PROBLEM REQUIREMENTS: Lines outside the range are not wanted. Give again exactly the lines between the line holding "band : Nat := 0" and the line holding "last collection or", inclusive, from the listing below.

=== Begin Enclosure ===

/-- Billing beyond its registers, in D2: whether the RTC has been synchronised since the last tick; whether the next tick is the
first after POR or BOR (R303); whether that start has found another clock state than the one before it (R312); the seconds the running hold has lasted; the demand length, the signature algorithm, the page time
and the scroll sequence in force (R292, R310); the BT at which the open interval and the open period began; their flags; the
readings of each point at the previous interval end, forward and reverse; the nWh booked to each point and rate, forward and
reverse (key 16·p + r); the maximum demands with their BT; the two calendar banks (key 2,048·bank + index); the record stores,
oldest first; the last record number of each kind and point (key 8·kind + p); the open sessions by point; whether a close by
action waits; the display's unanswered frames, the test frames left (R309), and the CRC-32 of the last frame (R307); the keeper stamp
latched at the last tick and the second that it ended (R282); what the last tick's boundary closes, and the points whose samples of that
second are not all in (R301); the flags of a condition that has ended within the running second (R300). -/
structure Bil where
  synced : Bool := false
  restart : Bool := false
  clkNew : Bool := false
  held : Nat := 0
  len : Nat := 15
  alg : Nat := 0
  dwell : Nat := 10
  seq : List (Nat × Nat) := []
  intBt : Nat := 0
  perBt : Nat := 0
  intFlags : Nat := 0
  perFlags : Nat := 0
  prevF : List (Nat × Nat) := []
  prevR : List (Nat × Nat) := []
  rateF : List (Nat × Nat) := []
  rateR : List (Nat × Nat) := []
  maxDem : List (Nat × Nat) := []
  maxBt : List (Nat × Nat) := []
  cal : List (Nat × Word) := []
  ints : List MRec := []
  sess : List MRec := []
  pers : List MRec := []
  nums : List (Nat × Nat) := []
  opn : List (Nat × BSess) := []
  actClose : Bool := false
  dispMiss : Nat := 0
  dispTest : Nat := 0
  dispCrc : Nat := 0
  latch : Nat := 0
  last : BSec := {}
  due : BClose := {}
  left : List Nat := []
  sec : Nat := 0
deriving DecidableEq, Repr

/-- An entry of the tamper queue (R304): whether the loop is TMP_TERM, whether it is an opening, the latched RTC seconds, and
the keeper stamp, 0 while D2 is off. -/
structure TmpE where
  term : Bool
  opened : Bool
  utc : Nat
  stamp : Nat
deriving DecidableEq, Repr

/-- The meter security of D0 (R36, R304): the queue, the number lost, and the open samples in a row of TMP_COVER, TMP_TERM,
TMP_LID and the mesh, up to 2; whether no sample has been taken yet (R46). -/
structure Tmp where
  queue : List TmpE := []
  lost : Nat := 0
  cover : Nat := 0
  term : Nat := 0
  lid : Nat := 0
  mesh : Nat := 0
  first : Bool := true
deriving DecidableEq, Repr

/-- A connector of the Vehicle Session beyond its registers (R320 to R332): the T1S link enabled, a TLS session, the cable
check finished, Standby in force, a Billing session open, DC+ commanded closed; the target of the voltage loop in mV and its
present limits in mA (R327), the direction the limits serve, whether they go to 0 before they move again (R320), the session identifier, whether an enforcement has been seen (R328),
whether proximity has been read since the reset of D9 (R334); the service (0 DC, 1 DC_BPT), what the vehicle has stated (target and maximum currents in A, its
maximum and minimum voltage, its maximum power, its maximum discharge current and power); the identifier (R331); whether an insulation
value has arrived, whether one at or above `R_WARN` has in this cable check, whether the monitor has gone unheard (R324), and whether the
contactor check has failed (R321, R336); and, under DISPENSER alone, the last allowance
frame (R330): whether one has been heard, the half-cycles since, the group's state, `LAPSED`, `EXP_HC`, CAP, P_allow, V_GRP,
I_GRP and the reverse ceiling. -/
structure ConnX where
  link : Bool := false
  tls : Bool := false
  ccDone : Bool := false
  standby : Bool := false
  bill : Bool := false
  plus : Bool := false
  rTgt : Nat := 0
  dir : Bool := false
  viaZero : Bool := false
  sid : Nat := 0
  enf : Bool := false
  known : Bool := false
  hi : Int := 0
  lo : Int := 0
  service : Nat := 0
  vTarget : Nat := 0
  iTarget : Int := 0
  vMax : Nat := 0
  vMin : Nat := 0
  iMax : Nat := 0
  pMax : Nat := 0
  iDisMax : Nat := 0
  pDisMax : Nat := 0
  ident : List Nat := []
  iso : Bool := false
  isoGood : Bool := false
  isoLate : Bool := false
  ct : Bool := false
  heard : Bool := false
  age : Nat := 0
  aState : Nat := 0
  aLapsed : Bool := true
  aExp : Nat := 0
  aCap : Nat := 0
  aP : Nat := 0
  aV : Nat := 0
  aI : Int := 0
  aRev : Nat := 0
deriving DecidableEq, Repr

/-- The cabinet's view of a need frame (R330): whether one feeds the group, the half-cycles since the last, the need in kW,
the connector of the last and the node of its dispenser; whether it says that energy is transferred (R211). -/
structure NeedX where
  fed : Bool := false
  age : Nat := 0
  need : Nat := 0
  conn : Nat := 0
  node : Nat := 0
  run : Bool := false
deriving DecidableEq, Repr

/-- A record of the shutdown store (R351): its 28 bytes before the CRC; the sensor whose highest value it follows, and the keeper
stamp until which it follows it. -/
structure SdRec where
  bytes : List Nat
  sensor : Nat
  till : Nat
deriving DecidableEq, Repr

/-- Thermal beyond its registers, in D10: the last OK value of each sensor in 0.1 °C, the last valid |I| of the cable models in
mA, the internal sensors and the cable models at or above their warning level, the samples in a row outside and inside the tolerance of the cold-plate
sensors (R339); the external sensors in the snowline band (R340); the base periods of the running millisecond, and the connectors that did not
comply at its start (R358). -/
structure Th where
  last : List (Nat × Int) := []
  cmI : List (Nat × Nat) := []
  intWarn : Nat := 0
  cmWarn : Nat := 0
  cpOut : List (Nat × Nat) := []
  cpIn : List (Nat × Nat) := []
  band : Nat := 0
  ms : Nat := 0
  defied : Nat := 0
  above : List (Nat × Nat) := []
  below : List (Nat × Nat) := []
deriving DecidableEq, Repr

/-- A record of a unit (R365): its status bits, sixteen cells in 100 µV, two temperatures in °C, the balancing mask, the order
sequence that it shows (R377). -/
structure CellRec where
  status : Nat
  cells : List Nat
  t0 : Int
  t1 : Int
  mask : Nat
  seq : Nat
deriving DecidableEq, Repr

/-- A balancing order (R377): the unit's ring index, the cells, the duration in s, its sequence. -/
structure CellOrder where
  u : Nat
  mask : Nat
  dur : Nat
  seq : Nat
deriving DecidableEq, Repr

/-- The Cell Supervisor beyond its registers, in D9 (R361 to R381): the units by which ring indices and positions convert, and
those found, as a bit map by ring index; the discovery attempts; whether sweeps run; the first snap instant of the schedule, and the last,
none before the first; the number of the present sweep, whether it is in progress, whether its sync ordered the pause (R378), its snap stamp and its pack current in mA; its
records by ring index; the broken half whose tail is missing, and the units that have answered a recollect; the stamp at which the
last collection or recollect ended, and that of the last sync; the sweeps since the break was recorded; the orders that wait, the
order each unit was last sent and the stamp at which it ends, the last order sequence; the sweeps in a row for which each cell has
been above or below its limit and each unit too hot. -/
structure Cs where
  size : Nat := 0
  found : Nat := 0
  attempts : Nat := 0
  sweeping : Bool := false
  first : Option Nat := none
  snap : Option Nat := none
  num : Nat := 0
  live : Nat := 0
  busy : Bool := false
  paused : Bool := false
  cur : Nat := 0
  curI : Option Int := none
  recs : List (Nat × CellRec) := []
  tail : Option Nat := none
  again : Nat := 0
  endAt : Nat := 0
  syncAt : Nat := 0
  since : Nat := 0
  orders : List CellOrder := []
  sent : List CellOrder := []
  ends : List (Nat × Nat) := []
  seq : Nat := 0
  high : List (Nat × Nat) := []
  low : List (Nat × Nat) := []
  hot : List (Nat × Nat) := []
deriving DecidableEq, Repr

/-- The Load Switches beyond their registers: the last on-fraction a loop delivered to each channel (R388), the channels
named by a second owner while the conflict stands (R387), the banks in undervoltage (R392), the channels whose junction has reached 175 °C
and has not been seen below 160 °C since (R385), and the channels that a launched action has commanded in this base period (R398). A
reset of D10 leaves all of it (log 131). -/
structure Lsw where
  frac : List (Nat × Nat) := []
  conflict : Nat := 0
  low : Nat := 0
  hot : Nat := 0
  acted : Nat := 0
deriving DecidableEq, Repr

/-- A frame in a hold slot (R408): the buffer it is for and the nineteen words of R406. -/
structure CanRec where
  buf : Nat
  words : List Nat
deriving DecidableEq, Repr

=== End Enclosure ===

OUTPUT OF THE EXERCISE:
  band : Nat := 0
  ms : Nat := 0
  defied : Nat := 0
  above : List (Nat × Nat) := []
  below : List (Nat × Nat) := []
deriving DecidableEq, Repr

/-- A record of a unit (R365): its status bits, sixteen cells in 100 µV, two temperatures in °C, the balancing mask, the order
sequence that it shows (R377). -/
structure CellRec where
  status : Nat
  cells : List Nat
  t0 : Int
  t1 : Int
  mask : Nat
  seq : Nat
deriving DecidableEq, Repr

/-- A balancing order (R377): the unit's ring index, the cells, the duration in s, its sequence. -/
structure CellOrder where
  u : Nat
  mask : Nat
  dur : Nat
  seq : Nat
deriving DecidableEq, Repr

/-- The Cell Supervisor beyond its registers, in D9 (R361 to R381): the units by which ring indices and positions convert, and
those found, as a bit map by ring index; the discovery attempts; whether sweeps run; the first snap instant of the schedule, and the last,
none before the first; the number of the present sweep, whether it is in progress, whether its sync ordered the pause (R378), its snap stamp and its pack current in mA; its
records by ring index; the broken half whose tail is missing, and the units that have answered a recollect; the stamp at which the
last collection or recollect ended, and that of the last sync; the sweeps since the break was recorded; the orders that wait, the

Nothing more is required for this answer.